I'm feeling down. but not as much as i thought.
I kind of knew after the audition that I didn't get the job. The pieces they chose were the most difficult, and I didn't play them flawlessly. And hearing another violinist in the warmup room next door helped me know what I was up against.
The personnel manager for the symphony just called to say that they had filled the positions that they needed and couldn't offer me a job in the symphony this year. "There were some really good candidates. It was a tough audition." The'll keep my name on their 'sub-list' in case they ever need one.
Sadly for me, this is kind of a first. I *imagine* the feeling of disapointment much more than it actually happens to me. So I guess it's good for me. I've never really taken a risk like that before. (We'll see if I ever do that again now!! :)
So...I really should have just kept this whole audition thing to myself. I know it shouldn't be, but public rejection is really worse.

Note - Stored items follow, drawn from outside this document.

/-- The verdict over ciphertext and tag (R191). -/
theorem openOk_append {key ct tag : Bytes} (htag : tag.length = 16) :
    openOk key (ct ++ tag) = decide (tagFor key ct = tag) := by
  rw [openOk, cttData_append htag, cttTag_append htag, tagOkOf]

theorem openBytes_append {key ct tag : Bytes} (htag : tag.length = 16) :
    openBytes key (ct ++ tag) = if tagFor key ct = tag then some (cryptData key ct) else none := by
  simp only [openBytes, openOk_append htag, cttData_append htag, decide_eq_true_eq]

@[simp] theorem dataRegs_t (key ct : Bytes) (a : AeadRegs) : (dataRegs key ct a).t = a.t := by
  unfold dataRegs; split <;> rfl

@[simp] theorem dataRegs_tagOk (key ct : Bytes) (a : AeadRegs) : (dataRegs key ct a).tagOk = a.tagOk := by
  unfold dataRegs; split <;> rfl

/-- The computed tag and the verdict, which decrypting leaves as they are (R191). -/
theorem unitOpen_t (key ctt : Bytes) (s : State) :
    (unitOpen key ctt s).aead.t = some (tagFor key (cttData ctt)) := by
  unfold unitOpen
  split
  · exact dataRegs_t _ _ _
  · rfl

theorem unitOpen_tagOk (key ctt : Bytes) (s : State) : (unitOpen key ctt s).aead.tagOk = some (openOk key ctt) := by
  unfold unitOpen
  split
  · exact dataRegs_tagOk _ _ _
  · rfl

/-- Settles O25: the plaintext register takes a value only with the tag that was recomputed. -/
theorem openCompletesAndReleasesOnlyVerifiedData : Obligations.OpenCompletesAndReleasesOnlyVerifiedData := by
  intro s key ct tag hkey htag hct
  have ht := unitOpen_t key (ct ++ tag) s
  have hok := unitOpen_tagOk key (ct ++ tag) s
  have hpt : (unitOpen key (ct ++ tag) s).codec.pt = _ := openBytes_append htag
  rw [cttData_append htag] at ht
  rw [openOk_append htag] at hok
  exact ⟨_, exec_aeadOpen hkey htag hct, ht, hok,
    fun heq => ⟨hpt.trans (if_pos heq), gctr_length _ _ _⟩, fun hne => hpt.trans (if_neg hne), rfl⟩

/-- Settles O26: the verdict over what `SEAL` gives is true, and decrypting is encrypting. -/
theorem openInvertsSeal : Obligations.OpenInvertsSeal := by
  intro s key pt hkey hpt
  have hct : (cryptData key pt).length ≤ Config.maxPtLen := by rwa [cryptData_length]
  obtain ⟨t, hexec, -, hok, hopened, -, -⟩ := openCompletesAndReleasesOnlyVerifiedData s key (cryptData key pt)
    (tagFor key (cryptData key pt)) hkey (tagFor_length _ _) hct
  have hpt : t.codec.pt = some (cryptData key (cryptData key pt)) := (hopened rfl).1
  exact ⟨t, hexec, hok.trans (by rw [decide_eq_true rfl]), hpt.trans (by rw [cryptData_cryptData])⟩

/-- Settles O27: another tag is not the one recomputed over the same ciphertext. -/
theorem changedTagNeverOpens : Obligations.ChangedTagNeverOpens := by
  intro s key pt tag hkey hpt htag hother
  have hct : (cryptData key pt).length ≤ Config.maxPtLen := by rwa [cryptData_length]
  have hne : tagFor key (cryptData key pt) ≠ tag := fun heq => hother (by rw [sealBytes, heq])
  obtain ⟨t, hexec, -, hok, -, hclosed, -⟩ := openCompletesAndReleasesOnlyVerifiedData s key (cryptData key pt) tag
    hkey htag hct
  exact ⟨t, hexec, hok.trans (by rw [decide_eq_false hne]), hclosed hne⟩

end Sys2Proof.Proofs
end

section
/-! PROOFS. The AES-256 block function (44_aes256.md): the round operations byte by byte (R215 to R218), and that each of
them, so every round and the whole cipher, is injective on the blocks (R219). -/

namespace Sys2Proof.Proofs

open Sys2Proof Sys2Proof.Machine Sys2Proof.Laws

/-! ### The bytes of a state -/

theorem byteAt_eq_getElem {b : Bytes} {k : Nat} (hk : k < b.length) : byteAt b k = b[k] :=
  List.getD_eq_getElem b 0#8 hk

theorem byteAt_map_range (f : Nat → Byte) {n k : Nat} (hk : k < n) : byteAt ((List.range n).map f) k = f k := by
  rw [byteAt_eq_getElem (by simpa using hk), List.getElem_map, List.getElem_range]

/-- A state is its bytes in the rows and columns of R210. -/
theorem state_ext {x y : Bytes} (hx : x.length = 16) (hy : y.length = 16)
    (h : ∀ r c, r < 4 → c < 4 → byteAt x (r + 4 * c) = byteAt y (r + 4 * c)) : x = y := by
  refine List.ext_getElem (hx.trans hy.symm) fun k hkx hky => ?_
  have hk := h (k % 4) (k / 4) (Nat.mod_lt k (by decide)) (by omega)
  rwa [Nat.mod_add_div, byteAt_eq_getElem hkx, byteAt_eq_getElem hky] at hk

/-! ### The round operations, byte by byte (R215 to R218) -/

theorem byteAt_subBytes {s : Bytes} {k : Nat} (hk : k < s.length) :
    byteAt (subBytes s) k = sbox (byteAt s k) := by
  rw [byteAt_eq_getElem (by simpa using hk), byteAt_eq_getElem hk]
  exact List.getElem_map sbox

theorem byteAt_shiftRows (s : Bytes) {r c : Nat} (hr : r < 4) (hc : c < 4) :
    byteAt (shiftRows s) (r + 4 * c) = byteAt s (r + 4 * ((c + r) % 4)) := by
  have hrow : (r + 4 * c) % 4 = r := by omega
  have hcol : (r + 4 * c) / 4 = c := by omega
  rw [shiftRows, byteAt_map_range _ (by omega), hrow, hcol]

/-- Column `c` is the `c`-th of the four pieces of the result, and row `r` of it is the one line of R217 turned by `r`. -/
theorem byteAt_mixColumns (s : Bytes) {r c : Nat} (hr : r < 4) (hc : c < 4) :
    byteAt (mixColumns s) (r + 4 * c) =
      gf8Mul 2#8 (byteAt s (r + 4 * c)) ^^^ gf8Mul 3#8 (byteAt s ((r + 1) % 4 + 4 * c)) ^^^
        byteAt s ((r + 2) % 4 + 4 * c) ^^^ byteAt s ((r + 3) % 4 + 4 * c) := by
  have hcolumn : byteAt (mixColumns s) (r + 4 * c) =
      byteAt (mixColumn (byteAt s (4 * c)) (byteAt s (4 * c + 1)) (byteAt s (4 * c + 2)) (byteAt s (4 * c + 3))) r := by
    interval_cases c <;> interval_cases r <;> rfl
  rw [hcolumn]
  interval_cases r <;> simp [byteAt, mixColumn, Nat.add_comm] <;> ac_rfl

theorem byteAt_addRoundKey (s rk : Bytes) {k : Nat} (hk : k < 16) :
    byteAt (addRoundKey s rk) k = byteAt s k ^^^ byteAt rk k :=
  byteAt_map_range _ hk

/-- Settles O33. -/
theorem roundOperationsActOnTheirBytes : Obligations.RoundOperationsActOnTheirBytes :=
  fun s rk _ _ hs _ hr hc => ⟨byteAt_subBytes (by omega), byteAt_shiftRows s hr hc, byteAt_mixColumns s hr hc,
    byteAt_addRoundKey s rk (by omega)⟩

/-! ### MixColumns in terms of doubling -/

theorem xtime_xor (a b : Byte) : xtime (a ^^^ b) = xtime a ^^^ xtime b := by
  simp only [xtime, BitVec.msb_xor, BitVec.shiftLeft_xor_distrib]
  cases a.msb <;> cases b.msb
  case true.true => simp [xor_xor_xor_cancel]
  case true.false => simp only [Bool.xor_false, if_true, Bool.false_eq_true, if_false]; ac_rfl
  case false.true => simp [BitVec.xor_assoc]
  case false.false => simp

theorem gf8Mul_two : ∀ a : Byte, gf8Mul 2#8 a = xtime a := by decide +kernel

theorem gf8Mul_three : ∀ a : Byte, gf8Mul 3#8 a = xtime a ^^^ a := by decide +kernel

/-- One line of R217 by doubling: the byte that a column of `a`, `b`, `c`, `d` (from the byte's own row downwards, going
around) puts there. -/
def mixByte (a b c d : Byte) : Byte := xtime a ^^^ (xtime b ^^^ b) ^^^ c ^^^ d

theorem byteAt_mixColumns_eq_mixByte (s : Bytes) {r c : Nat} (hr : r < 4) (hc : c < 4) :
    byteAt (mixColumns s) (r + 4 * c) = mixByte (byteAt s (r + 4 * c)) (byteAt s ((r + 1) % 4 + 4 * c))
      (byteAt s ((r + 2) % 4 + 4 * c)) (byteAt s ((r + 3) % 4 + 4 * c)) := by
  rw [byteAt_mixColumns s hr hc, gf8Mul_two, gf8Mul_three, mixByte]

theorem xor_left_comm (a b c : Byte) : a ^^^ (b ^^^ c) = b ^^^ (a ^^^ c) := by ac_rfl

/-- The matrix of R217 squared has `5` on the diagonal, `4` two places from it and `0` elsewhere. -/
theorem mixByte_mixByte (a b c d : Byte) :
    mixByte (mixByte a b c d) (mixByte b c d a) (mixByte c d a b) (mixByte d a b c) =
      a ^^^ xtime (xtime (a ^^^ c)) := by
  simp only [mixByte, xtime_xor]
  simp [BitVec.xor_comm, xor_left_comm, BitVec.xor_assoc]

/-! ### The round operations are injective on the blocks -/

/-- The 16-byte strings: the blocks, and the states of R210. -/
def blocks : Set Bytes := {x | x.length = 16}

/-- An operation that gives a block back when applied four times in a row maps no two blocks to one. -/
theorem injOn_of_order_four {f : Bytes → Bytes} (h : ∀ x ∈ blocks, f (f (f (f x))) = x) : blocks.InjOn f :=
  fun x hx y hy hxy => by rw [← h x hx, hxy, h y hy]

/-- Where a byte stands in the table of R213. -/
def sboxPosition (b : Byte) : Byte := BitVec.ofNat 8 (sboxTable.flatten.idxOf b.toNat)

/-- Every byte stands in the table once. -/
theorem sboxPosition_sbox : Function.LeftInverse sboxPosition sbox := by
  unfold Function.LeftInverse
  decide +kernel

theorem subBytes_injOn : blocks.InjOn subBytes :=
  (List.map_injective_iff.2 sboxPosition_sbox.injective).injOn

/-- Row `r` is turned by `r` places four times, so by whole turns. -/
theorem shiftRows_order_four {s : Bytes} (hs : s ∈ blocks) :
    shiftRows (shiftRows (shiftRows (shiftRows s))) = s := by
  refine state_ext (shiftRows_length _) hs fun r c hr hc => ?_
  have hturn : ((((c + r) % 4 + r) % 4 + r) % 4 + r) % 4 = c := by omega
  have hmod : ∀ k, k % 4 < 4 := fun k => Nat.mod_lt k (by decide)
  rw [byteAt_shiftRows _ hr hc, byteAt_shiftRows _ hr (hmod _), byteAt_shiftRows _ hr (hmod _),
    byteAt_shiftRows _ hr (hmod _), hturn]

theorem shiftRows_injOn : blocks.InjOn shiftRows := injOn_of_order_four fun _ => shiftRows_order_four

theorem byteAt_mixColumns_twice (s : Bytes) {r c : Nat} (hr : r < 4) (hc : c < 4) :
    byteAt (mixColumns (mixColumns s)) (r + 4 * c) = byteAt s (r + 4 * c) ^^^
      xtime (xtime (byteAt s (r + 4 * c) ^^^ byteAt s ((r + 2) % 4 + 4 * c))) := by
  have hrow : ∀ i, (r + i) % 4 < 4 := fun i => Nat.mod_lt _ (by decide)
  have hsame : r % 4 = r := Nat.mod_eq_of_lt hr
  have hnext : (r + 5) % 4 = (r + 1) % 4 := by omega
  have hopposite : (r + 6) % 4 = (r + 2) % 4 := by omega
  rw [← mixByte_mixByte _ (byteAt s ((r + 1) % 4 + 4 * c)) _ (byteAt s ((r + 3) % 4 + 4 * c))]
  simp [byteAt_mixColumns_eq_mixByte, hr, hc, hrow, Nat.add_assoc, hsame, hnext, hopposite]

theorem mixColumns_order_four {s : Bytes} (hs : s ∈ blocks) :
    mixColumns (mixColumns (mixColumns (mixColumns s))) = s := by
  refine state_ext (mixColumns_length _) hs fun r c hr hc => ?_
  have hback : ((r + 2) % 4 + 2) % 4 = r := by omega
  rw [byteAt_mixColumns_twice _ hr hc, byteAt_mixColumns_twice _ hr hc,
    byteAt_mixColumns_twice _ (Nat.mod_lt (r + 2) (by decide)) hc, hback]
  generalize byteAt s (r + 4 * c) = a, byteAt s ((r + 2) % 4 + 4 * c) = b
  simp [xtime_xor, BitVec.xor_comm, BitVec.xor_assoc]

theorem mixColumns_injOn : blocks.InjOn mixColumns := injOn_of_order_four fun _ => mixColumns_order_four

theorem addRoundKey_injOn (rk : Bytes) : blocks.InjOn (addRoundKey · rk) := by
  intro x hx y hy hxy
  refine state_ext hx hy fun r c hr hc => ?_
  have hbyte := congrArg (byteAt · (r + 4 * c)) hxy
  simpa [byteAt_addRoundKey _ rk (by omega : r + 4 * c < 16)] using hbyte

/-! ### The rounds and the cipher (R219) -/

theorem subBytes_mapsTo : blocks.MapsTo subBytes blocks := fun s hs => (subBytes_length s).trans hs
theorem shiftRows_mapsTo : blocks.MapsTo shiftRows blocks := fun s _ => shiftRows_length s
theorem mixColumns_mapsTo : blocks.MapsTo mixColumns blocks := fun s _ => mixColumns_length s
theorem addRoundKey_mapsTo (rk : Bytes) : blocks.MapsTo (addRoundKey · rk) blocks :=
  fun s _ => addRoundKey_length s rk

theorem aesRound_mapsTo (rks : List Bytes) (r : Nat) : blocks.MapsTo (aesRound rks · r) blocks :=
  fun _ _ => addRoundKey_length _ _

theorem aesRound_injOn (rks : List Bytes) (r : Nat) : blocks.InjOn (aesRound rks · r) :=
  (addRoundKey_injOn _).comp
    (mixColumns_injOn.comp (shiftRows_injOn.comp subBytes_injOn subBytes_mapsTo)
      (shiftRows_mapsTo.comp subBytes_mapsTo))
    (mixColumns_mapsTo.comp (shiftRows_mapsTo.comp subBytes_mapsTo))

/-- Any sequence of rounds maps blocks to blocks, and no two to one. -/
theorem rounds_mapsTo_injOn (rks : List Bytes) (rs : List Nat) :
    blocks.MapsTo (rs.foldl (aesRound rks)) blocks ∧ blocks.InjOn (rs.foldl (aesRound rks)) := by
  induction rs with
  | nil => exact ⟨Set.mapsTo_id _, Set.injOn_id _⟩
  | cons r rs ih =>
    obtain ⟨hmaps, hinj⟩ := ih
    exact ⟨hmaps.comp (aesRound_mapsTo rks r), hinj.comp (aesRound_injOn rks r) (aesRound_mapsTo rks r)⟩

/-- The cipher of R219 around some sequence of full rounds: which rounds they are does not matter for injectivity, and
keeping it open keeps the fold from being unrolled. -/
theorem aes256_eq (rks : List Bytes) : ∃ rs : List Nat, aes256 rks = fun x =>
    addRoundKey (shiftRows (subBytes (rs.foldl (aesRound rks) (addRoundKey x (roundKey rks 0))))) (roundKey rks 14) :=
  ⟨List.range' 1 13, rfl⟩

theorem aes256_injOn (rks : List Bytes) : blocks.InjOn (aes256 rks) := by
  obtain ⟨rs, heq⟩ := aes256_eq rks
  obtain ⟨hmaps, hinj⟩ := rounds_mapsTo_injOn rks rs
  have hfirst := addRoundKey_mapsTo (roundKey rks 0)
  have hrounds := hmaps.comp hfirst
  have hlast := (shiftRows_injOn.comp subBytes_injOn subBytes_mapsTo).comp
    (hinj.comp (addRoundKey_injOn _) hfirst) hrounds
  rw [heq]
  exact (addRoundKey_injOn _).comp hlast ((shiftRows_mapsTo.comp subBytes_mapsTo).comp hrounds)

Some recent conversations and circumstances in my life have put this in perspective though. It's disappointing, but my life is already too rich and full to complain. I have a near perfect life. An amazing husband...a really loving, fun family, and a job I love (that already takes up too much time). I am so blessed. A little disappointed today, but when I'm enjoying a few evenings at home this year, I'll think of how much more exhaused I could have been had I been allowed to take on one more thing.
In other news, I *will* be playing later this month at the Dogwood Center Black Box theatre again with two of the performing artists ('Mother Soul' and Chris Cordle) on September 24th. That will be a fun outlet. Maybe I'll get to do more freelance and studio playing this year than I thought.